Based on experimentation with clustering on other subsets of the data, over different time frames, and on other variables besides the source, the general negative result is the same. This may be due to the fact that abstracts are relatively small amounts of text, so there may not be enough clues in any one abstract to distinguish which category it belongs in.

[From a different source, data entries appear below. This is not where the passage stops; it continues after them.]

-- ==== Sys2Proof/Laws/State.lean ====
section
/-! SUPPORT. One lemma per field for each update of a lane, so that no proof unfolds one. -/

namespace Sys2Proof.Machine

/-! ### `Lane.accept` -/

@[simp] theorem Lane.accept_isServer (l : Lane) (op : Byte) : (l.accept op).isServer = l.isServer := rfl
@[simp] theorem Lane.accept_ilen (l : Lane) (op : Byte) : (l.accept op).ilen = l.ilen := rfl
@[simp] theorem Lane.accept_cur (l : Lane) (op : Byte) : (l.accept op).cur = l.cur := rfl
@[simp] theorem Lane.accept_arg0 (l : Lane) (op : Byte) : (l.accept op).arg0 = l.arg0 := rfl
@[simp] theorem Lane.accept_arg1 (l : Lane) (op : Byte) : (l.accept op).arg1 = l.arg1 := rfl
@[simp] theorem Lane.accept_cmd (l : Lane) (op : Byte) : (l.accept op).cmd = none := rfl
@[simp] theorem Lane.accept_st (l : Lane) (op : Byte) : (l.accept op).st = l.st := rfl
@[simp] theorem Lane.accept_fstate (l : Lane) (op : Byte) : (l.accept op).fstate = l.fstate := rfl
@[simp] theorem Lane.accept_fres (l : Lane) (op : Byte) : (l.accept op).fres = l.fres := rfl
@[simp] theorem Lane.accept_wdrop (l : Lane) (op : Byte) : (l.accept op).wdrop = l.wdrop := rfl
@[simp] theorem Lane.accept_lastCmd (l : Lane) (op : Byte) : (l.accept op).lastCmd = op := rfl
@[simp] theorem Lane.accept_err (l : Lane) (op : Byte) : (l.accept op).err = l.err := rfl
@[simp] theorem Lane.accept_rval (l : Lane) (op : Byte) : (l.accept op).rval = l.rval := rfl
@[simp] theorem Lane.accept_rcid (l : Lane) (op : Byte) : (l.accept op).rcid = l.rcid := rfl
@[simp] theorem Lane.accept_olen (l : Lane) (op : Byte) : (l.accept op).olen = l.olen := rfl
@[simp] theorem Lane.accept_obuf (l : Lane) (op : Byte) : (l.accept op).obuf = l.obuf := rfl
@[simp] theorem Lane.accept_pkt (l : Lane) (op : Byte) : (l.accept op).pkt = l.pkt := rfl
@[simp] theorem Lane.accept_pay (l : Lane) (op : Byte) : (l.accept op).pay = l.pay := rfl
@[simp] theorem Lane.accept_pbufLen (l : Lane) (op : Byte) : (l.accept op).pbufLen = l.pbufLen := rfl
@[simp] theorem Lane.accept_fbuf (l : Lane) (op : Byte) : (l.accept op).fbuf = l.fbuf := rfl
@[simp] theorem Lane.accept_fcur (l : Lane) (op : Byte) : (l.accept op).fcur = l.fcur := rfl
@[simp] theorem Lane.accept_fend (l : Lane) (op : Byte) : (l.accept op).fend = l.fend := rfl
@[simp] theorem Lane.accept_frm (l : Lane) (op : Byte) : (l.accept op).frm = l.frm := rfl
@[simp] theorem Lane.accept_ackr (l : Lane) (op : Byte) : (l.accept op).ackr = l.ackr := rfl
@[simp] theorem Lane.accept_pend (l : Lane) (op : Byte) : (l.accept op).pend = l.pend := rfl
@[simp] theorem Lane.accept_pendLim (l : Lane) (op : Byte) : (l.accept op).pendLim = l.pendLim := rfl
@[simp] theorem Lane.accept_creqId (l : Lane) (op : Byte) : (l.accept op).creqId = l.creqId := rfl
@[simp] theorem Lane.accept_creqOut (l : Lane) (op : Byte) : (l.accept op).creqOut = l.creqOut := rfl
@[simp] theorem Lane.accept_creq (l : Lane) (op : Byte) : (l.accept op).creq = l.creq := rfl
@[simp] theorem Lane.accept_ibuf (l : Lane) (op : Byte) : (l.accept op).ibuf = l.ibuf := rfl
@[simp] theorem Lane.accept_pbuf (l : Lane) (op : Byte) : (l.accept op).pbuf = l.pbuf := rfl
@[simp] theorem Lane.accept_fault (l : Lane) (op : Byte) : (l.accept op).fault = l.fault := rfl
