-- ==== Sys2Proof/Laws/PerInstr.lean ====
section
/-! SUPPORT. The per-instruction family of the package: the selecting field of every instruction lies in the row of the
opcode table it stands for (R99, R101, R110). -/

/-- The instruction's field, under the mask of its row, is the row's pattern. -/
def Sys2Proof.Laws.RowMatch.Statement (i : Sys2Proof.Instr) : Prop :=
  Sys2Proof.fieldOf i &&& (Sys2Proof.rowOf i).mask = (Sys2Proof.rowOf i).pat

namespace Sys2Proof.Laws

theorem RowMatch.nop : RowMatch.Statement .nop := rfl

theorem RowMatch.varintDec : RowMatch.Statement .varintDec := rfl

theorem RowMatch.varintEnc : RowMatch.Statement .varintEnc := rfl

theorem RowMatch.cidDec : RowMatch.Statement .cidDec := rfl

theorem RowMatch.pnDec : RowMatch.Statement .pnDec := rfl

theorem RowMatch.pktParse : RowMatch.Statement .pktParse := rfl

theorem RowMatch.frmOne : RowMatch.Statement .frmOne := rfl

theorem RowMatch.fseqBegin : RowMatch.Statement .fseqBegin := rfl

theorem RowMatch.fseqNext : RowMatch.Statement .fseqNext := rfl

theorem RowMatch.clear : RowMatch.Statement .clear := rfl

theorem RowMatch.reserved0A (low : BitVec 1) : RowMatch.Statement (.reserved0A low) := by
  unfold RowMatch.Statement; revert low; decide

theorem RowMatch.reserved0C (low : BitVec 2) : RowMatch.Statement (.reserved0C low) := by
  unfold RowMatch.Statement; revert low; decide

theorem RowMatch.reserved10 (low : BitVec 4) : RowMatch.Statement (.reserved10 low) := by
  unfold RowMatch.Statement; revert low; decide

theorem RowMatch.reserved20 (low : BitVec 5) : RowMatch.Statement (.reserved20 low) := by
  unfold RowMatch.Statement; revert low; decide

theorem RowMatch.reserved40 (low : BitVec 6) : RowMatch.Statement (.reserved40 low) := by
  unfold RowMatch.Statement; revert low; decide

theorem RowMatch.reserved80 (low : BitVec 7) : RowMatch.Statement (.reserved80 low) := by
  unfold RowMatch.Statement; revert low; decide

theorem RowMatch.pktOneRtt (fixed spin : BitVec 1) (rsv : BitVec 2) (keyPhase : BitVec 1) (pnl : BitVec 2)
    : RowMatch.Statement (.pktOneRtt fixed spin rsv keyPhase pnl) := by
  show (shortHeaderByte fixed spin rsv keyPhase pnl).toNat &&& 0x80 = 0x00
  revert fixed spin rsv keyPhase pnl; decide

theorem RowMatch.pktVersionNegotiation (low : BitVec 7) : RowMatch.Statement (.pktVersionNegotiation low) := by
  unfold RowMatch.Statement; revert low; decide

theorem RowMatch.pktInitial (fixed : BitVec 1) (rsv pnl : BitVec 2) (ver : BitVec 32)
    : RowMatch.Statement (.pktInitial fixed rsv pnl ver) := by
  show (longHeaderByte fixed 0b00#2 rsv pnl).toNat &&& 0xB0 = 0x80
  revert fixed rsv pnl; decide

theorem RowMatch.pktZeroRtt (fixed : BitVec 1) (rsv pnl : BitVec 2) (ver : BitVec 32)
    : RowMatch.Statement (.pktZeroRtt fixed rsv pnl ver) := by
  show (longHeaderByte fixed 0b01#2 rsv pnl).toNat &&& 0xB0 = 0x90
  revert fixed rsv pnl; decide

theorem RowMatch.pktHandshake (fixed : BitVec 1) (rsv pnl : BitVec 2) (ver : BitVec 32)
    : RowMatch.Statement (.pktHandshake fixed rsv pnl ver) := by
  show (longHeaderByte fixed 0b10#2 rsv pnl).toNat &&& 0xB0 = 0xA0
  revert fixed rsv pnl; decide

theorem RowMatch.pktRetry (fixed : BitVec 1) (rsv pnl : BitVec 2) (ver : BitVec 32)
    : RowMatch.Statement (.pktRetry fixed rsv pnl ver) := by
  show (longHeaderByte fixed 0b11#2 rsv pnl).toNat &&& 0xB0 = 0xB0
  revert fixed rsv pnl; decide

theorem RowMatch.frmPadding : RowMatch.Statement .frmPadding := rfl

theorem RowMatch.frmPing : RowMatch.Statement .frmPing := rfl

theorem RowMatch.frmAck : RowMatch.Statement .frmAck := rfl

theorem RowMatch.frmAckEcn : RowMatch.Statement .frmAckEcn := rfl

theorem RowMatch.frmResetStream : RowMatch.Statement .frmResetStream := rfl

theorem RowMatch.frmStopSending : RowMatch.Statement .frmStopSending := rfl

theorem RowMatch.frmCrypto : RowMatch.Statement .frmCrypto := rfl

theorem RowMatch.frmNewToken : RowMatch.Statement .frmNewToken := rfl

theorem RowMatch.frmStream (off len fin : BitVec 1) : RowMatch.Statement (.frmStream off len fin) := by
  unfold RowMatch.Statement; revert off len fin; decide

theorem RowMatch.frmMaxData : RowMatch.Statement .frmMaxData := rfl

theorem RowMatch.frmMaxStreamData : RowMatch.Statement .frmMaxStreamData := rfl

theorem RowMatch.frmMaxStreams (low : BitVec 1) : RowMatch.Statement (.frmMaxStreams low) := by
  unfold RowMatch.Statement; revert low; decide

theorem RowMatch.frmDataBlocked : RowMatch.Statement .frmDataBlocked := rfl

theorem RowMatch.frmStreamDataBlocked : RowMatch.Statement .frmStreamDataBlocked := rfl

theorem RowMatch.frmStreamsBlocked (low : BitVec 1) : RowMatch.Statement (.frmStreamsBlocked low) := by
  unfold RowMatch.Statement; revert low; decide

theorem RowMatch.frmNewConnectionId : RowMatch.Statement .frmNewConnectionId := rfl

theorem RowMatch.frmRetireConnectionId : RowMatch.Statement .frmRetireConnectionId := rfl

theorem RowMatch.frmPathChallenge : RowMatch.Statement .frmPathChallenge := rfl

theorem RowMatch.frmPathResponse : RowMatch.Statement .frmPathResponse := rfl

theorem RowMatch.frmConnectionCloseQuic : RowMatch.Statement .frmConnectionCloseQuic := rfl

theorem RowMatch.frmConnectionCloseApp : RowMatch.Statement .frmConnectionCloseApp := rfl

theorem RowMatch.frmHandshakeDone : RowMatch.Statement .frmHandshakeDone := rfl

theorem RowMatch.frmUnknown (typ : VarVal) : RowMatch.Statement (.frmUnknown typ) := Nat.and_zero _

end Sys2Proof.Laws
end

Media Favorability Scores and Polling

We created a time series of the RCP polling average and various methods of averaging our sentiment analysis measures. We tried multiple linear regressions as well as time series analysis. We ultimately concluded that normal linear regressions were ineffective at analyzing the correlation between polling and positivity measures because of the time-series nature of the data and lag effects. Time Series analysis proved more fruitful. We used Granger Causality between positivity measures and polling to try to find time-sensitive correlations. We found that changes in polling averages tend to precede corresponding changes in the running average of the positivity of print media coverage. All other relationships proved problematic or not statistically significant. We include the results of our final test below:
Granger Causality
number of lags (no zero) 1
ssr based F test: F=3.1450 , p=0.0767 , df_denom=542, df_num=1
ssr based chi2 test: chi2=3.1624 , p=0.0754 , df=1
likelihood ratio test: chi2=3.1532 , p=0.0758 , df=1
parameter F test: F=3.1450 , p=0.0767 , df_denom=542, df_num=1
Granger Causality
number of lags (no zero) 2
ssr based F test: F=3.0803 , p=0.0468 , df_denom=539, df_num=2
ssr based chi2 test: chi2=6.2177 , p=0.0447 , df=2
likelihood ratio test: chi2=6.1824 , p=0.0454 , df=2
parameter F test: F=3.0803 , p=0.0468 , df_denom=539, df_num=2
Granger Causality
number of lags (no zero) 3
ssr based F test: F=3.0438 , p=0.0285 , df_denom=536, df_num=3
ssr based chi2 test: chi2=9.2508 , p=0.0261 , df=3
likelihood ratio test: chi2=9.1729 , p=0.0271 , df=3
parameter F test: F=3.0438 , p=0.0285 , df_denom=536, df_num=3
Granger Causality
number of lags (no zero) 4
ssr based F test: F=2.7181 , p=0.0291 , df_denom=533, df_num=4
ssr based chi2 test: chi2=11.0560 , p=0.0259 , df=4
likelihood ratio test: chi2=10.9448 , p=0.0272 , df=4
parameter F test: F=2.7181 , p=0.0291 , df_denom=533, df_num=4
Granger Causality
number of lags (no zero) 5
ssr based F test: F=2.2286 , p=0.0502 , df_denom=530, df_num=5
ssr based chi2 test: chi2=11.3743 , p=0.0444 , df=5
likelihood ratio test: chi2=11.2564 , p=0.0465 , df=5
parameter F test: F=2.2286 , p=0.0502 , df_denom=530, df_num=5
One must be careful to avoid overstating our case however. While we can state these two variables have a granger causal relationship, that does not mean true causality. If there is a 3rd variable that is causing both spikes in positivity and spikes in polling average, with different lag times (polling reacting before positivity), then that would create the relationship we have without there being a true causal relationship. However, this at the least establishes a time lagged correlation, and "hints" at a possible causation.